This extemporaneous “identification of individuals etc. to
the extent possible project” undertaken by Mary and June obviously was not an
easy undertaking. Whatever is done with various
specific items, now out of their hands, from the collection in the future is
anyone’s guess. One can only hope that
the quality of the effort will remain as high as the intent.
In this identification effort, first initiated over the
years after Mr. Melikian’s death, Mary and June sought the help of a range of friends
and acquaintances in the fairly tightly-knit Worcester
Armenians born in the USA. For example,
our late cousin Paul Krikorian (1926-2015) was one of those who dropped by
often to the Main Street Studio to say ‘Hi’ and lend a helping hand in identifications.[6]
The
“Ashvantsi Picture”
The photograph that we will pay special attention to here
was always referred to by ADK’s parents as the Ashvuntsi photograph [Ashvuntsi Badger’uh]. So far as we know, no effort was made by Mary
or June to undertake identification of the individuals in this photograph. We do not even know for certain if an ‘original’ print or negative of the photo exists or existed
among the latter day K.S. Melikian materials.
Ashvan, more often than not pronounced Ash-vuhn, was a town
in Old Armenia. Most of the individuals
in the photograph were people from Ashvan or Asvantsis. There were a few Körpetsis, that is
individuals born in Korpeh or Keropeh, in the photograph as well. (See maps below.)
While the Ashvuntsis and Körpetsis were well-acquainted
with each other in Worcester and intermingled regularly, the individual remnant
or survivor groups, small as they were, remained distinctive, superficially at
least. There was considerable loyalty first
to the memory of the Homeland, the Erghir, then the Province or Nahank, and
finally, perhaps most strongly, the Village or kegh. See map below.
We still believe that one of best maps of the region showing
many of the various villages of ‘greater Kharpert’ is one dating from long ago. (See below).
It is by no means perfect but it serves our purpose well. (It is a pity that no one seems to have risen to the challenge of preparing a more up-to-date, more
exact map using changed names along with the names in 1915. The lengthy volume edited by Vahe Haig
‘Kharpert and Her Golden Plain’ (1959) has an interesting map in Armenian on
page 702 but there are some problems with it including a spelling error for Ashvan which should be Աշվն. (Not shown.)
A more modern map, made a bit more confusing because of
elevational contours and roads etc. follows this simple map below.

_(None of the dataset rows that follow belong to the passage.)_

-- ==== Sys2Proof/Machine/Parse.lean ====
section
/-!
DEFINITION. Sys2Proof/Machine/Parse.lean: what the Sorters read in a frame (R407, R410) and how packets are spread
over the four pipelines.
-/

namespace Sys2Proof.Machine

/-- What the parse stage finds in an Ethernet II frame without FCS. -/
structure Parsed where
  dst : Nat
  src : Nat
  /-- The 802.1Q tag's TCI, where there is one. -/
  tag : Option Nat
  ethertype : Nat
  /-- Offset of the payload. -/
  off : Nat
  deriving DecidableEq, Repr

/-- Parse the Ethernet header. -/
def parseEth (f : Bytes) : Parsed :=
  let t := f.be 12 2
  if t = 0x8100 then
    { dst := f.be 0 6, src := f.be 6 6, tag := some (f.be 14 2), ethertype := f.be 16 2, off := 18 }
  else { dst := f.be 0 6, src := f.be 6 6, tag := none, ethertype := t, off := 14 }

/-- The frame carries IPv6, or IPv4. -/
def Parsed.v6 (p : Parsed) (f : Bytes) : Bool := p.ethertype == 0x86DD && f.be p.off 1 / 16 == 6
def Parsed.v4 (p : Parsed) (f : Bytes) : Bool := p.ethertype == 0x0800 && f.be p.off 1 / 16 == 4

/-- Source and destination addresses, next header and, for TCP and UDP, the ports. -/
def ipFields (v6 : Bool) (f : Bytes) (off : Nat) : Bytes :=
  if v6 then
    let nh := f.be (off + 6) 1
    Bytes.slice f (off + 8) 32 ++ toLE 1 nh ++ (if nh = 6 ∨ nh = 17 then Bytes.slice f (off + 40) 4 else [])
  else
    let nh := f.be (off + 9) 1
    let h := 4 * (f.be off 1 % 16)
    Bytes.slice f (off + 12) 8 ++ toLE 1 nh ++ (if nh = 6 ∨ nh = 17 then Bytes.slice f (off + h) 4 else [])

/-- The ingress as the flow hash sees it. -/
def Ingress.code : Ingress → Nat
  | .eth p => p
  | .wifi c _ => 0x1000 + c
  | .host r => 0x2000 + r
  | .mesh o => 0x1000000 + o
  | .ctrl => 0x3000

/-- The fields that the flow hash covers (R407). -/
def Packet.flowFields (p : Packet) : Bytes :=
  match p.src with
  | .mesh o => toLE 3 o
  | _ =>
    let q := parseEth p.data
    let head := toLE 4 p.src.code ++ toLE 2 (match q.tag with
      | some t => t % 4096
      | none => p.vid)
    if q.v6 p.data then head ++ ipFields true p.data q.off
    else if q.v4 p.data then head ++ ipFields false p.data q.off
    else head ++ Bytes.slice p.data 0 12

/-- The Sorter a packet is assigned to (R407). -/
def State.sorterOf (s : State) (p : Packet) : Nat :=
  if s.flag F.SRT_CTRL_dist_mode then
    match p.src with
    | .eth k => k
    | .mesh _ => 2
    | .wifi _ h => if h then 3 else 2
    | .host _ => 3
    | .ctrl => 3
  else (Config.flowHash p.flowFields).val

/-- Hand an admitted packet to its Sorter's input. -/
def State.toSorter (s : State) (p : Packet) : State :=
  { s with sr := { s.sr with input := s.sr.input ++ [(s.sorterOf p, p)] } }.updatePool

end Sys2Proof.Machine
end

Map of the Mission Field of Harpoot Outlined by
the American Board in Boston (ca. 1868)
Map with Körpeköy and Aşvan circled in
red. Scanned from a map of Harput-Elazig
(scale 1:200,000) put out by the Geographical Section, General Staff No. 4193,
published by the War Office, 1941. Army Map Service, Map Library, 1948, copied
from a Turkish original dated 1938. From US National Archives.
Having located both and Kerope on the above maps (in red) we
can proceed to the photograph itself. The Ashvuntsi photograph was
for certain taken by K.S. Melikian (personal knowledge of ADK since his parents
are in the photograph and he was told that Mr. Melikian took the photo. The family owns a print of the photo which is mounted on studio board).
We did not encounter a glass negative of the photograph in
the course of our work at the Melikian Studio but that was certainly not an
exhaustive effort. It would have taken
ten years to go through the materials! If a glass negative exists, so much the better. As an aside, we were told
by Mary that many of the very early photographs taken by her father had
been damaged by water in a storage area of the Studio. This was the result of a fire in the building
(not in the Studio itself). The fire was
not directly devastating but a number of materials were lost. What the exact details of the fire were, Mary
was unable to relate. Over the years, there
were print copies made along the way of the many group photographs taken by Mr.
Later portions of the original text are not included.